WORK INSTRUCTIONS | The answer must consist of each line below that contains the string "hexec".

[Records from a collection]
┏━━

/-- `mov` overwrites the bus, so it does not see what was there (R110). -/
theorem exec_mov_writeBus (v : Byte) (t : Reg) (b : Byte) (s : State) :
    exec (.mov v t) (writeBus b s) = exec (.mov v t) s := rfl

/-- Every other handler carries a bus write through unchanged. -/
theorem exec_writeBus_of_ne_mov {i : Instr} {s u : State} (hi : ∀ v t, i ≠ .mov v t) (h : exec i s = .next u) (b : Byte) :
    exec i (writeBus b s) = .next (writeBus b u) := by
  cases i <;> cases h
  case mov v t => exact absurd rfl (hi v t)
  case mvc t => simp [exec, execMvc]
  case add t => simp [exec, execAdd]
  case sub t => simp [exec, execSub]
  case cop t => simp [exec, execCop]
  case jmp a => rfl
  case jml v a => simp [exec, execJml]
  case jmg v a => simp [exec, execJmg]
  case jme v a => simp [exec, execJme]
  case hlt => rfl

/-! ### Reset and the Halted machine -/

/-- A Halted machine's cycle changes nothing (R91). -/
theorem step_of_halted {s : State} (h : s.running = false) : step s = .next s := by
  simp [step, h]

/-- `State.reset` is the reset of the empty program with the default INIT (log entries 3 and 4). -/
theorem reset_eq_hostReset : State.reset = hostReset {} [] 0 := rfl

/-- Reset of a canonical program image meets the invariant (R29). -/
theorem hostReset_inv (init : Config.Init) {rom : Memory} {n : Fin 257} (hwf : Memory.wf rom)
    (hinside : ∀ c ∈ rom, c.1 < Config.wordBytes * n.val) : (hostReset init rom n).Inv where
  flagsClear := ⟨rfl, rfl, rfl, rfl, rfl, rfl⟩
  runningHasPc h := decide_eq_false (Nat.one_le_iff_ne_zero.1 (of_decide_eq_true h))
  runningNoFault _ := rfl
  faultedPc h := absurd rfl h
  absentAfterLast habsent hlen := absurd (of_decide_eq_true habsent) hlen
  romWf := hwf
  romInside := hinside

/-! ### The obligations -/

/-- Settles O36: the three things a cycle can do keep the invariant (`step_keeps_inv`). -/
theorem stepKeepsInvariant : Obligations.StepKeepsInvariant := fun _ _ => step_keeps_inv

/-- Settles O37, from what a handler and a register's tick do to one flag. -/
theorem flagsAreSetByMovAndCopOnly : Obligations.FlagsAreSetByMovAndCopOnly := by
  refine ⟨fun i s u r h => ⟨loadPending_exec_iff h r, enablePending_exec_iff h r⟩,
    fun r r' s => ⟨loadPending_tickReg s r r', enablePending_tickReg s r r'⟩, fun s => ?_⟩
  obtain ⟨u, hexec⟩ := exec_next s (.cop .C)
  exact ⟨u, hexec, (loadPending_exec_iff hexec .C).2 (.inr (.inr ⟨.C, rfl, rfl⟩)),
    (enablePending_exec_iff hexec .C).2 (.inr rfl)⟩

/-- Settles O38: such a cycle ends with the tick and the halt test. -/
theorem cycleEndsWithFlagsClear : Obligations.CycleEndsWithFlagsClear := by
  intro s u i hrun hfetch h
  rcases step_next h with ⟨hhalted, _⟩ | ⟨_, f, herror, _⟩ | ⟨_, _, t, _, _, rfl⟩
  · simp [hrun] at hhalted
  · simp [hfetch] at herror
  · exact flagsClear_haltTest (flagsClear_tick t)

/-- Settles O40: `mov` overwrites the bus, and every other handler commutes with a write of it. -/
theorem busWritersAndReaders : Obligations.BusWritersAndReaders := by
  refine ⟨fun i s u h => ?_, fun r s => ⟨?_, fun hload => ?_, fun hload b r' => ?_⟩, fun s => rfl⟩
  · by_cases hi : ∃ v t, i = .mov v t
    · obtain ⟨v, t, rfl⟩ := hi
      exact ⟨.inl ⟨v, t, rfl, bus_of_exec_mov h⟩, fun b => ⟨u, (exec_mov_writeBus v t b s).trans h, rfl⟩⟩
    · have hne : ∀ v t, i ≠ .mov v t := fun v t hmov => hi ⟨v, t, hmov⟩
      exact ⟨.inr ⟨hne, bus_of_exec_of_ne_mov hne h⟩, fun b => ⟨writeBus b u, exec_writeBus_of_ne_mov hne h b, rfl⟩⟩
  · simp
  · simp [hload]
  · change readReg r' (tickReg r (writeBus b s)) = readReg r' s
    simp [hload]

/-- Settles O41: with the flags clear before, an enable flag is pending only for the operand of a `cop`. -/
theorem atMostOneBusWriter : Obligations.AtMostOneBusWriter := by
  intro i s u hflags h
  have hcop : ∀ r, enablePending r u = true ↔ i = .cop r := fun r => by
    simp [enablePending_exec_iff h, (flagsClear_iff.1 hflags).2 r]
  refine ⟨fun r r' hr hr' => ?_, ?_⟩
  · exact Instr.cop.inj (((hcop r).1 hr).symm.trans ((hcop r').1 hr'))
  · rintro ⟨v, t, rfl⟩ r
    simpa using hcop r

/-- Settles O42, by what a cycle can do (`step_next`). -/
theorem runningIsClearedByHaltEndOrFault : Obligations.RunningIsClearedByHaltEndOrFault := by
  refine ⟨fun s u h => ?_, fun init rom n => by simp [hostReset, Nat.one_le_iff_ne_zero]⟩
  rcases step_next h with ⟨hhalted, rfl⟩ | ⟨hrun, f, hfetch, rfl⟩ | ⟨hrun, i, t, hfetch, hexec, rfl⟩
  · simp [hhalted]
  · simp [hrun, hfetch]
  · have hrunning : t.running = true ↔ i ≠ .hlt := by simp [running_exec_iff hexec, hrun]
    simp [hrun, hfetch, hrunning, or_iff_not_imp_left]

/-- Settles O43, by what a cycle can do (`step_next`); a machine with a fault recorded is Halted, by the invariant. -/
theorem faultRegistersAreWrittenOnce : Obligations.FaultRegistersAreWrittenOnce := by
  refine ⟨⟨rfl, rfl, rfl⟩, fun _ _ _ => ⟨rfl, rfl⟩, fun s u h => ?_, fun s hs hfault => ?_⟩
  · rcases step_next h with ⟨_, rfl⟩ | ⟨hrun, f, hfetch, rfl⟩ | ⟨_, i, t, _, hexec, rfl⟩
    · exact .inl ⟨rfl, rfl⟩
    · exact .inr ⟨hrun, rfl, f, hfetch, rfl, rfl⟩
    · obtain ⟨⟨hfault, haddr⟩, _, _⟩ := exec_keeps hexec
      exact .inl (by simp [hfault, haddr])
  · have hhalted : s.running = false := Bool.eq_false_iff.2 fun hrun => hfault (hs.runningNoFault hrun)
    exact run_of_step_self (step_of_halted hhalted)

/-- Settles O35: `State.reset` is the reset of the empty program, whose image is canonical. -/
theorem resetMeetsInvariant : Obligations.ResetMeetsInvariant :=
  ⟨reset_eq_hostReset ▸ hostReset_inv {} Memory.wf_nil (by simp), fun init _ _ => hostReset_inv init⟩

/-- Settles O48: each field is the one R29 lists; the two that depend on PROG_LEN are decided by it. -/
theorem resetState : Obligations.ResetState :=
  ⟨fun _ _ _ => ⟨rfl, rfl, rfl, rfl, ⟨rfl, rfl, rfl, rfl, rfl, rfl⟩, rfl, decide_eq_true_iff, decide_eq_true_iff,
    rfl, rfl, rfl, rfl⟩, rfl⟩

/-- Settles O50: the reset of the empty program is Halted. -/
theorem modelResetIsTheEmptyProgram : Obligations.ModelResetIsTheEmptyProgram :=
  ⟨reset_eq_hostReset, run_of_step_self (step_of_halted rfl)⟩

/-- Settles O51: the edge answers `assertReset`, whose pc is index 0 of a program that is not empty. -/
theorem resetPortRestartsTheMachine : Obligations.ResetPortRestartsTheMachine := by
  intro init s hlen
  have hpos : s.progLen.val ≠ 0 := Nat.one_le_iff_ne_zero.1 hlen
  refine ⟨assertReset init s, rfl, ⟨rfl, fun _ => rfl⟩, ⟨rfl, rfl, rfl, rfl, rfl, rfl⟩, ?_, if_pos hlen⟩
  simp [State.outputs, assertReset, hostReset, hpos, hlen]

end Sys2Proof.Machine
end

section
/-! The program memory and what is in it (20_memory.md): words in byte streams, the assembler's words, the word the host places,
and that a cycle reads the word at the pc and writes none. -/

namespace Sys2Proof.Machine

/-! ### Words in byte streams (R48) -/

/-- The three bytes of a word at the head of a stream decode to what the word carries. -/
@[simp] theorem decodeBytes_wordByte (w : Word) (rest : List Byte) :
    decodeBytes (wordByte w 0 :: wordByte w 1 :: wordByte w 2 :: rest) = .word (decode w) rest := by
  simp [decodeBytes]

theorem decodeTableWord_eq_some {nbits w : Nat} {i : Instr} :
    decodeTableWord nbits w = some i ↔ w % 2 ^ nbits < 2 ^ 24 ∧ decode (BitVec.ofNat 24 (w % 2 ^ nbits)) = .ok i := by
  unfold decodeTableWord
  split
  case isFalse hbig => exact iff_of_false nofun fun h => hbig h.1
  case isTrue hfits =>
    simp only [decodeBytes_wordByte, hfits, true_and]
    cases decode (BitVec.ofNat 24 (w % 2 ^ nbits)) <;> simp

/-! ### Assembled words (R43, R86) -/

/-- Decoding undoes encoding: each field of the encoded word is the one its format asks for (30_encoding.md R70). -/
theorem decode_encode (i : Instr) : decode (encode i) = .ok i := by
  have hknown : (opcodeField (encode i)).toNat ≤ 9 := by
    rw [opcodeField_encode]
    cases i <;> simp [opcodeNumber]
  rw [decode_of_known hknown (mbzField_encode i), opcodeField_encode]
  cases i <;> simp [opcodeNumber, decodeRI, decodeR, decodeJ, decodeIJ, decodeN, Instr.regOperand, Instr.immOperand,
    Instr.tgtOperand]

┗━━

RESULT FOR THIS EXERCISE |
  obtain ⟨u, hexec⟩ := exec_next s (.cop .C)
  exact ⟨u, hexec, (loadPending_exec_iff hexec .C).2 (.inr (.inr ⟨.C, rfl, rfl⟩)),
    (enablePending_exec_iff hexec .C).2 (.inr rfl)⟩
  rcases step_next h with ⟨hhalted, rfl⟩ | ⟨hrun, f, hfetch, rfl⟩ | ⟨hrun, i, t, hfetch, hexec, rfl⟩
  · have hrunning : t.running = true ↔ i ≠ .hlt := by simp [running_exec_iff hexec, hrun]
  · rcases step_next h with ⟨_, rfl⟩ | ⟨hrun, f, hfetch, rfl⟩ | ⟨_, i, t, _, hexec, rfl⟩
    · obtain ⟨⟨hfault, haddr⟩, _, _⟩ := exec_keeps hexec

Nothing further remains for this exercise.